'The Woman in Gold' - Movie Review

"The Woman in Gold" is probably Gustav Klimt's most famous painting (Wikipedia article with photo) and also possibly the most famous portrait ever painted. This movie is about the history of that painting, and its eventual restitution to the family decades after it was seized by the Nazis.

Helen Mirren (with brown contacts, which I found oddly disturbing) plays Maria Altmann, an Austrian Jew now living in Los Angeles. When she discovers after her sister's death that she might have rights to the Klimt portrait of her aunt that had hung in her family home for her entire childhood, she asks a friend whose son is a lawyer if she can borrow him for a bit ... The lawyer in question is E. Randol "Randy" Schoenberg (played by Ryan Reynolds), grandson of the famous composer and also of Austrian descent. He has no experience and little initial interest, but the case gets under his skin and he begins to pursue it.

The movie has far too many flashbacks, although I understand the need to put some of the information about the family, their history, and the painting before us. Mirren and Reynolds made a very compelling pair, but the young Maria (Tatiana Maslany) and her husband (Max Irons) in the flashbacks weren't as good. The movie was also overly sentimental and manipulative with some very heavy-handed music.
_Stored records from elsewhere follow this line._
/-- A comparison needs no range check, as 0 and 1 fit in every legal width. -/
theorem storeBinary_bit_keeps_inv {f : Int → Int → Int} {a b : Operand} {dest : Target}
    (hw : Config.legalWidth width = true) (hf : ∀ x y, 0 ≤ f x y ∧ f x y ≤ 1) (hinv : s.InvAt width)
    (h : storeBinary (fun x y => .ok (f x y)) a b dest s = .next t) : t.InvAt width := by
  refine storeBinary_keeps_inv (fun x y v hv => ?_) (fun _ _ _ he => by cases he) hinv h
  cases hv
  exact fits_of_legalWidth hw (hf x y).1 (hf x y).2

theorem execIn_keeps_inv {dest : Target} (u2 u3 : Mode) (hr : s.runState = .running) (hinv : s.InvAt width)
    (h : execIn dest u2 u3 s = .next t) : t.InvAt width := by
  obtain ⟨p, v, rest, _, hq, rfl⟩ | ⟨p, _, _, rfl⟩ | ⟨e, he, rfl⟩ := execIn_cases u2 u3 h
  · obtain ⟨hv, hrest⟩ := List.forall_mem_cons.mp (hq ▸ hinv.inqFits)
    exact ((hinv.setInq hrest).store hv p).advance 2
  · exact hinv.setRunState (by simp [hr]) nofun
  · exact hinv.enterFault (by simp [(wrAddr_error he).1])

/-- The value of a read parameter is a cell's, or an operand word, which is a whole cell too (R55). -/
theorem rdVal_fits {a : Operand} {x : Int} (hw : Config.legalWidth width = true) (hinv : s.InvAt width)
    (ha : fits width a.word = true) (h : rdVal s a = .ok x) : fits width x = true := by
  obtain rfl | ⟨p, rfl⟩ := rdVal_ok h
  · exact ha
  · exact hinv.read_fits hw p

theorem execOut_keeps_inv {a : Operand} (u2 u3 : Mode) (hw : Config.legalWidth width = true)
    (ha : fits width a.word = true) (hinv : s.InvAt width) (h : execOut a u2 u3 s = .next t) : t.InvAt width := by
  obtain ⟨x, hx, rfl⟩ | ⟨e, he, rfl⟩ := execOut_cases u2 u3 h
  · refine (hinv.setOutq fun v hv => ?_).advance 2
    obtain hv | hv := List.mem_append.mp hv
    · exact hinv.outqFits v hv
    · obtain rfl := List.mem_singleton.mp hv
      exact rdVal_fits hw hinv ha hx
  · exact hinv.enterFault (by simp [(rdVal_error he).1])

theorem jumpWhen_keeps_inv {condition : Int → Bool} {a target : Operand} (hinv : s.InvAt width)
    (h : jumpWhen condition a target s = .next t) : t.InvAt width := by
  obtain ⟨_, y, _, _, _, _, rfl⟩ | ⟨_, _, _, _, _, rfl⟩ | ⟨e, he, _, rfl⟩ := jumpWhen_cases h
  · exact hinv.goto _
  · exact hinv.advance 3
  · exact hinv.enterFault (by simp [he])

theorem execArbAt_keeps_inv {a : Operand} (hinv : s.InvAt width) (h : execArbAt width a s = .next t) :
    t.InvAt width := by
  obtain ⟨x, _, hfit, rfl⟩ | ⟨x, _, _, rfl⟩ | ⟨e, he, rfl⟩ := execArbAt_cases h
  · exact (hinv.setRb hfit).advance 2
  · exact hinv.enterFault nofun
  · exact hinv.enterFault (by simp [(rdVal_error he).1])

/-- Every execute stage of a running core keeps the invariant; of the operand words only that of OUT can reach the state
unchecked. -/
theorem execAt_keeps_inv {i : Instr} (hw : Config.legalWidth width = true) (hi : i.wellFormedAt width = true)
    (hr : s.runState = .running) (hinv : s.InvAt width) (h : execAt width i s = .next t) : t.InvAt width := by
  cases i with
  | add a b dest => exact storeBinary_checked_keeps_inv hinv h
  | mul a b dest => exact storeBinary_checked_keeps_inv hinv h
  | inp dest u2 u3 => exact execIn_keeps_inv u2 u3 hr hinv h
  | out a u2 u3 => exact execOut_keeps_inv u2 u3 hw (List.all_eq_true.mp hi _ (.head _)) hinv h
  | jt a target u3 => exact jumpWhen_keeps_inv hinv h
  | jf a target u3 => exact jumpWhen_keeps_inv hinv h
  | lt a b dest => exact storeBinary_bit_keeps_inv hw lessThan_range hinv h
  | eq a b dest => exact storeBinary_bit_keeps_inv hw equalTo_range hinv h
  | arb a u2 u3 => exact execArbAt_keeps_inv hinv h
  | hlt u1 u2 u3 =>
    cases h
    exact (hinv.setRunState (r := .halted) (by simp [hr]) nofun).advance 1

theorem decode_of_fetch {i : Instr} (h : fetch s = .ok i) :
    decode (s.mem.read s.pc) (fun k => s.mem.read (s.pc + k)) = .ok i := by
  unfold fetch at h
  split at h
  next hd => cases h; exact hd
  next => cases h

/-- The operand words of a fetched instruction are cells of memory (R50). -/
theorem wellFormedAt_of_fetch {i : Instr} (hw : Config.legalWidth width = true) (hinv : s.InvAt width)
    (h : fetch s = .ok i) : i.wellFormedAt width = true := by
  obtain ⟨_, hwords⟩ := decode_ok (decode_of_fetch h)
  rw [Instr.wellFormedAt, hwords, List.all_map, List.all_eq_true]
  exact fun k _ => hinv.read_fits hw _

/-- Settles O11: an operand word is read from memory, where everything fits. -/
theorem fetchedInstructionsAreWellFormed : Obligations.FetchedInstructionsAreWellFormed :=
  fun _ _ _ => wellFormedAt_of_fetch

theorem stepAt_keeps_inv (hw : Config.legalWidth width = true) (hinv : s.InvAt width)
    (h : stepAt width s = .next t) : t.InvAt width := by
  obtain ⟨_, rfl⟩ | ⟨i, hs, hf, he⟩ | ⟨e, hs, hf, rfl⟩ := stepAt_cases h
  · exact hinv
  · exact execAt_keeps_inv hw (wellFormedAt_of_fetch hw hinv hf) rfl (hinv.resume hs) he
  · refine (hinv.resume hs).enterFault fun hc => ?_
    obtain ⟨_, hcause⟩ := fetch_error hf
    simp [hc] at hcause

theorem stepAt_none (s : State) : stepAt none s = step s := by
  unfold stepAt step stepWith
  rw [coreStepWith_congr execAt_none]

theorem step_keeps_inv (hinv : s.Inv) (h : step s = .next t) : t.Inv :=
  stepAt_keeps_inv (width := none) rfl hinv ((stepAt_none s).trans h)

/-- Settles O34: every update an execute stage makes keeps the invariant, since what it writes was in the state, was
checked, or is 0 or 1. -/
theorem stepAtEveryWidthKeepsTheInvariant : Obligations.StepAtEveryWidthKeepsTheInvariant :=
  fun _ _ _ => stepAt_keeps_inv

/-- Settles O33: the step is that of width `inf`. -/
theorem stepKeepsTheInvariant : Obligations.StepKeepsTheInvariant := fun _ _ => step_keeps_inv

theorem load_inv {p : List Int} (hw : Config.legalWidth width = true) (hp : p.all (fits width) = true) :
    (State.load p).InvAt width where
  canonical := Memory.wf_image
  cellsFit := fun _ hc => List.all_eq_true.mp hp _ (Memory.value_of_mem_image hc)
  rbFits := fits_of_legalWidth hw le_rfl zero_le_one
  inqFits := nofun
  outqFits := nofun
  causeSet := iff_of_false (fun h => h rfl) nofun
  infoClear := fun _ => rfl

/-- Settles O32: a program image is canonical and holds the program's values; the reset state is that of the empty
program. -/
theorem resetMeetsTheInvariant : Obligations.ResetMeetsTheInvariant :=
  ⟨load_inv (p := []) rfl rfl, fun _ _ => load_inv⟩

/-- Settles O31: RESET answers `State.load`, whose memory is read by `read_load`. -/
theorem resetLeavesTheListedState : Obligations.ResetLeavesTheListedState :=
  ⟨rfl, fun p s => ⟨_, request_reset p s, read_load p, rfl, rfl, rfl, rfl, rfl, rfl, rfl⟩⟩

end Sys2Proof.Machine
end

section
/-! PROOFS. What an execute stage leaves unchanged (20_memory.md R36), and the settlement of O20 and O21. -/

namespace Sys2Proof.Machine

variable {s t : State} {i : Instr} {d : Target}

theorem storeBinary_stores {compute : Int → Int → Except Trap Int} {a b : Operand}
    (h : storeBinary compute a b d s = .next t) :
    (∃ p v, wrAddr s d = .ok p ∧ t = (s.store p v).advance 4) ∨ ∃ e, t = s.enterFault e := by
  obtain ⟨_, _, p, v, _, _, hp, _, rfl⟩ | ⟨e, rfl, _⟩ := storeBinary_cases h
  · exact .inl ⟨p, v, hp, rfl⟩
  · exact .inr ⟨e, rfl⟩

/-- Everything an instruction with a destination can do: store one value there, having taken it from the input queue or
not; pause, if it is IN; or fault. -/
theorem exec_with_dest_cases (hi : i.dest = some d) (h : exec i s = .next t) :
    (∃ p v q n, wrAddr s d = .ok p ∧ (q = s.inq ∨ i.op = .inp ∧ q = s.inq.tail) ∧
      t = ((s.setInq q).store p v).advance n) ∨
    (i.op = .inp ∧ t = s.pause) ∨
    ∃ e, t = s.enterFault e := by
  cases i with
  | add a b dest | mul a b dest | lt a b dest | eq a b dest =>
    cases hi
    obtain ⟨p, v, hp, rfl⟩ | hfault := storeBinary_stores h
    · exact .inl ⟨p, v, s.inq, 4, hp, .inl rfl, rfl⟩
    · exact .inr (.inr hfault)
  | inp dest u2 u3 =>
    cases hi
    obtain ⟨p, v, rest, hp, hq, rfl⟩ | ⟨_, _, _, rfl⟩ | ⟨e, _, rfl⟩ := execIn_cases u2 u3 h
    · exact .inl ⟨p, v, rest, 2, hp, .inr ⟨rfl, by simp [hq]⟩, rfl⟩
    · exact .inr (.inl ⟨rfl, rfl⟩)
    · exact .inr (.inr ⟨e, rfl⟩)
  | out | jt | jf | arb | hlt => cases hi

/-- Everything an instruction without a destination can do. -/
theorem exec_without_dest_cases (hi : i.dest = none) (h : exec i s = .next t) :
    (i.op = .out ∧ ∃ x, t = (s.setOutq (s.outq ++ [x])).advance 2) ∨
    (∃ p, t = s.goto p) ∨
    (i.op = .arb ∧ ∃ v, t = (s.setRb v).advance 2) ∨
    (i.op = .hlt ∧ t = (s.setRunState .halted).advance 1) ∨
    ∃ e, t = s.enterFault e := by
  cases i with
  | add | mul | inp | lt | eq => cases hi
  | out a u2 u3 =>
    obtain ⟨x, _, rfl⟩ | ⟨e, _, rfl⟩ := execOut_cases u2 u3 h
    · exact .inl ⟨rfl, x, rfl⟩
    · exact .inr (.inr (.inr (.inr ⟨e, rfl⟩)))
  | jt a target u3 | jf a target u3 =>
    obtain ⟨_, _, _, _, _, _, rfl⟩ | ⟨_, _, _, _, _, rfl⟩ | ⟨e, _, _, rfl⟩ := jumpWhen_cases h
    · exact .inr (.inl ⟨_, rfl⟩)
    · exact .inr (.inl ⟨_, rfl⟩)
    · exact .inr (.inr (.inr (.inr ⟨e, rfl⟩)))
  | arb a u2 u3 =>
    obtain ⟨_, _, _, rfl⟩ | ⟨_, _, _, rfl⟩ | ⟨_, _, rfl⟩ := execArbAt_cases h
    · exact .inr (.inr (.inl ⟨rfl, _, rfl⟩))
    · exact .inr (.inr (.inr (.inr ⟨_, rfl⟩)))
    · exact .inr (.inr (.inr (.inr ⟨_, rfl⟩)))
  | hlt u1 u2 u3 =>
    cases h
    exact .inr (.inr (.inr (.inl ⟨rfl, rfl⟩)))

/-- Settles O20: a store reaches one cell and a fault or a pause none, so each item is read off the three cases. -/
theorem frameOfStoringInstructions : Obligations.FrameOfStoringInstructions := by
  intro i d s t hi h
  obtain ⟨p, v, q, n, hp, hq, rfl⟩ | ⟨hop, rfl⟩ | ⟨e, rfl⟩ := exec_with_dest_cases hi h
  · refine ⟨rfl, rfl, fun hop => hq.resolve_right fun hin => hop hin.1, fun _ => hq.imp_right And.right, .inl rfl,
      .inl ⟨rfl, rfl⟩, fun p' hp' a ha => ?_, fun e he => ?_⟩
    · cases hp.symm.trans hp'
      exact Memory.read_write_other ha
    · cases hp.symm.trans he
  · exact ⟨rfl, rfl, fun _ => rfl, fun _ => .inl rfl, .inr (.inr ⟨hop, rfl⟩), .inl ⟨rfl, rfl⟩, fun _ _ _ _ => rfl,
      fun _ _ _ => rfl⟩
  · exact ⟨rfl, rfl, fun _ => rfl, fun _ => .inl rfl, .inr (.inl rfl), .inr rfl, fun _ _ _ _ => rfl, fun _ _ _ => rfl⟩

/-- Settles O21: none of the five cases writes memory, and each writes the item of its own instruction alone. -/
theorem frameOfNonStoringInstructions : Obligations.FrameOfNonStoringInstructions := by
  intro i s t hi h
  obtain ⟨hop, x, rfl⟩ | ⟨p, rfl⟩ | ⟨hop, v, rfl⟩ | ⟨hop, rfl⟩ | ⟨e, rfl⟩ := exec_without_dest_cases hi h
  · exact ⟨fun _ => rfl, rfl, fun hne => absurd hop hne, fun _ => rfl, .inl rfl, .inl ⟨rfl, rfl⟩⟩
  · exact ⟨fun _ => rfl, rfl, fun _ => rfl, fun _ => rfl, .inl rfl, .inl ⟨rfl, rfl⟩⟩
  · exact ⟨fun _ => rfl, rfl, fun _ => rfl, fun hne => absurd hop hne, .inl rfl, .inl ⟨rfl, rfl⟩⟩
  · exact ⟨fun _ => rfl, rfl, fun _ => rfl, fun _ => rfl, .inr (.inr ⟨hop, rfl⟩), .inl ⟨rfl, rfl⟩⟩
  · exact ⟨fun _ => rfl, rfl, fun _ => rfl, fun _ => rfl, .inr (.inl rfl), .inr rfl⟩

end Sys2Proof.Machine
end

section
/-! PROOFS. What sessions keep (47_host_operations.md R141): a RUN keeps what every step keeps, and the settlement of O35,
O29 and O30. -/

namespace Sys2Proof.Machine

variable {s t : State} {P : State → Prop} {x : Transaction} {r : Reply}

theorem core_run_keeps (hstep : ∀ {u v}, P u → step u = .next v → P v) {n : Nat} (hs : P s)
    (h : core.run n s = .next t) : P t := by
  induction n generalizing s with
  | zero =>
    cases h
    exact hs
  | succ n ih =>
    obtain ⟨u, hu⟩ := step_answers_next s
    exact ih (hstep hs hu) ((core_run_succ hu n).symm.trans h)

/-- Where a RUN returns is reached by steps. -/
theorem RunReturns.exists_core_run (h : RunReturns s t) : ∃ n, core.run n s = .next t := by
  cases hs : s.stopped with
  | true =>
    obtain rfl := (runReturns_of_stopped hs).mp h
    exact ⟨0, rfl⟩
  | false =>
    obtain ⟨k, hrun, _⟩ := (runReturns_iff_stopsAfter hs).mp h
    exact ⟨k + 1, hrun⟩

theorem step_of_request (h : request .step s = .next (t, r)) : step s = .next t := by
  obtain ⟨u, hu⟩ := step_answers_next s
  rw [request_step, hu] at h
  cases h
  exact hu

/-- A transaction keeps what every step keeps, if its port does. -/
theorem Performs.keeps (hstep : ∀ {u v}, P u → step u = .next v → P v)
    (hport : ∀ q, x = .ask q → P (port s q).1) (hs : P s) (h : Performs s x r t) : P t := by
  cases x with
  | run =>
    obtain ⟨n, hrun⟩ := h.1.exists_core_run
    exact core_run_keeps hstep hs hrun
  | ask q =>
    by_cases hq : q = .step
    · subst hq
      exact hstep hs (step_of_request h)
    · have hp := hport q rfl
      rwa [port_of_request h hq] at hp

/-- At this hardware's width every argument fits, so no port can bring in a value that does not. -/
theorem port_keeps_inv (q : Request) (hinv : s.Inv) : (port s q).1.Inv := by
  cases q with
  | reset p => exact load_inv (width := none) rfl (List.all_eq_true.mpr fun _ _ => rfl)
  | addInput v => exact hinv.setInq fun _ _ => rfl
  | popOutputFront => exact hinv.setOutq fun _ _ => rfl
  | popOutputBack => exact hinv.setOutq fun _ _ => rfl
  | writeMem a v => exact hinv.store (width := none) rfl _
  | _ => exact hinv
That said, Mirren and Reynolds were very good, and the story is fascinating - both the picture in history of a rich Viennese Jewish family, and the whole history of the picture's restitution.

If you watch the movie, it's worth your time to read the Historical Accuracy section of the Wikipedia article (not brutally bad, but they - typically of Hollywood - over-emphasized the American angle and made some other dubious changes).